- _WHAT THE TASK ASKS_
In the data, find the word "spec" and copy out every line that has it.

- _DATA PROVIDED_
-- ==== Sys2Proof/Tests/Slice0.lean ====
section
/-! SUPPORT. The model's own tests: well-formedness, decoding of words written out from the spec's encodings, small
one-step tests with values from spec/95_test_vectors.md, and for every statement with hypotheses a state and operands
that meet them. -/

namespace Sys2Proof.Tests
open Sys2Proof Sys2Proof.Machine

set_option Elab.async false

/-! ## Well-formedness: each check refuses an ill-formed term -/

/-- `lc` = 15 is `MATCHX`, not `MATCH` (30_encoding.md R97). -/
theorem test_wf_match : Instr.wf (.lzMatch 0#12 15#4) = false ∧ Instr.wf (.lzMatch 0#12 14#4) = true := by decide
/-- A count has at most 24 leading zeros, and a suffix of that many bits (R103). -/
theorem test_wf_gamma : Instr.wf (.gamma 25 0) = false ∧ Instr.wf (.gamma 2 4) = false ∧
    Instr.wf (.gamma 24 16777215) = true := by decide
/-- A unary quotient ends inside the window, a remainder has at most 8 bits (R104, R105). -/
theorem test_wf_golomb : Instr.wf (.golomb 32 0) = false ∧ Instr.wf (.golomb 0 256) = false ∧
    Instr.wf (.golomb 31 255) = true ∧ Instr.wf (.golombx 255#8 256) = false ∧
    Instr.wf (.golombx 255#8 255) = true := by decide
/-- At bit 7 with parameter 2, `q` is at most 24 and `r` below 4. -/
theorem test_wf_fits : Instr.fitsAt 7 2 (.golomb 25 0) = false ∧ Instr.fitsAt 7 2 (.golomb 24 4) = false ∧
    Instr.fitsAt 7 2 (.golomb 24 3) = true ∧ Instr.fitsAt 7 2 (.golombx 0#8 4) = false ∧
    Instr.fitsAt 0 0 .pkGt = false := by decide

/-! ## Decoding: words, bytes and bits written out from the spec -/

/-- Opcodes of R92, as 32-bit words. -/
theorem test_decode_sysReset : decodeTableWord 32 0x00000001 = some .sysReset := by decide
theorem test_decode_lzCreset : decodeTableWord 32 0x00000010 = some .lzCreset := by decide
theorem test_decode_lzComp : decodeTableWord 32 0x00000011 = some .lzComp := by decide
theorem test_decode_lzStore : decodeTableWord 32 0x00000012 = some .lzStore := by decide
theorem test_decode_lzRestore : decodeTableWord 32 0x00000013 = some .lzRestore := by decide
theorem test_decode_lzCblk : decodeTableWord 32 0x00000014 = some .lzCblk := by decide
theorem test_decode_lzDreset : decodeTableWord 32 0x00000020 = some .lzDreset := by decide
theorem test_decode_lzPrime : decodeTableWord 32 0x00000021 = some .lzPrime := by decide
theorem test_decode_lzDecomp : decodeTableWord 32 0x00000022 = some .lzDecomp := by decide
theorem test_decode_grDec : decodeTableWord 32 0x00000030 = some .grDec := by decide
theorem test_decode_pkGt : decodeTableWord 32 0x00000040 = some .pkGt := by decide
theorem test_decode_pkAdd : decodeTableWord 32 0x00000041 = some .pkAdd := by decide
theorem test_decode_pkAvg : decodeTableWord 32 0x00000042 = some .pkAvg := by decide
theorem test_decode_pkMed : decodeTableWord 32 0x00000043 = some .pkMed := by decide
/-- Vectors V-X1 to V-X3 and `0x00000101` (R240): not commands. -/
theorem test_decode_illegal : decodeCommand 0x00000000#32 = .reject .unassigned ∧
    decodeCommand 0x00000111#32 = .reject .highBits ∧ decodeCommand 0x00000015#32 = .reject .unassigned ∧
    decodeCommand 0x00000101#32 = .reject .highBits := by decide
/-- V-D6 and V-D8: `match 4095,3` is `FF 0F`; `match 0,20` is `00 F0 02`; V-D4: `match 0,6` is `00 30`. -/
theorem test_decode_match : decodeToken true [0xFF#8, 0x0F#8] = .ok (.short 0xFFF#12 0#4, []) ∧
    decodeToken true [0x00#8, 0xF0#8, 0x02#8] = .ok (.long 0#12 2#8, []) ∧
    decodeToken true [0x00#8, 0x30#8] = .ok (.short 0#12 3#4, []) := by decide
/-- R95, R96: a control byte and a literal. -/
theorem test_decode_control : decodeControl [0xFE#8, 0x41#8] = .ok (.ctrl 0xFE#8, [0x41#8]) ∧
    decodeToken false [0x41#8] = .ok (.lit 0x41#8, []) := by decide
/-- R100, V-D14, V-D15: truncated tokens. -/
theorem test_decode_truncated : decodeToken true [0x05#8] = .reject (.truncated 0) ∧
    decodeToken true [0x05#8, 0xF0#8] = .reject (.truncated 2) ∧
    decodeToken false [] = .reject (.truncated 0) := by decide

- _SOLVED EXERCISE_
/-! SUPPORT. The model's own tests: well-formedness, decoding of words written out from the spec's encodings, small
one-step tests with values from spec/95_test_vectors.md, and for every statement with hypotheses a state and operands
/-! ## Decoding: words, bytes and bits written out from the spec -/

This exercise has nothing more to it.